/-- A request is applied at its home, and its reply performs the element (R336, R342, R348). A load that a line now covers in
part asks again behind the line (R335). -/
def applyReq (s : State) (sid id t : Nat) : State :=
  match nmGet s.strands sid with
  | none => s
  | some st =>
    match st.pend.find? (·.id == id) with
    | none => s
    | some p =>
      match p.op.accs.find? (·.t == t) with
      | none => s
      | some a =>
        match p.op with
        | .none => s
        | .load d _ _ _ _ =>
          let s := s.carry st.job .loadReply
          if (loadSends s st [a]).isSome then s
          else
            let bs := a.ps.flatMap fun (x : Piece) => x.keys.map (homeByte s st t x.ord x.home)
            if a.dec.breaks bs then lineBad s sid p
            else
              match detPerform s sid .load [a] with
              | (s1, false) => s1
              | (s1, true) =>
                let (ty, v, fl) := decVal a.dec bs
                let keep := (a.ps.filter (·.ord != 0)).flatMap fun x => x.sectors.map (·.2)
                let s2 := keep.foldl (fun (s : State) k => s.updCore st.core fun c => c.fillRlb k (sectorNow s st.core k)) s1
                elemDone s2 sid id t (dstW d ty t v) fl
        | .atom op ty d _ _ _ _ =>
          match detPerform s sid .phase [a] with
          | (s1, false) => s1
          | (s1, true) =>
            let (s2, o, f) := atomElem s1 st op ty a
            elemDone (s2.carry st.job .atgReply) sid id t (dstW d ty t (ldVal ty o)) f
        | .store _ => elemDone { s with mem := wrMs s.mem (storeCells [a]) } sid id t [] flNone

end Sys2Proof.Machine
end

## What needs to be done
Copy out each line of the entries above that holds "match".

## Exercise response
  match nmGet s.strands sid with
    match st.pend.find? (·.id == id) with
      match p.op.accs.find? (·.t == t) with
        match p.op with
              match detPerform s sid .load [a] with
          match detPerform s sid .phase [a] with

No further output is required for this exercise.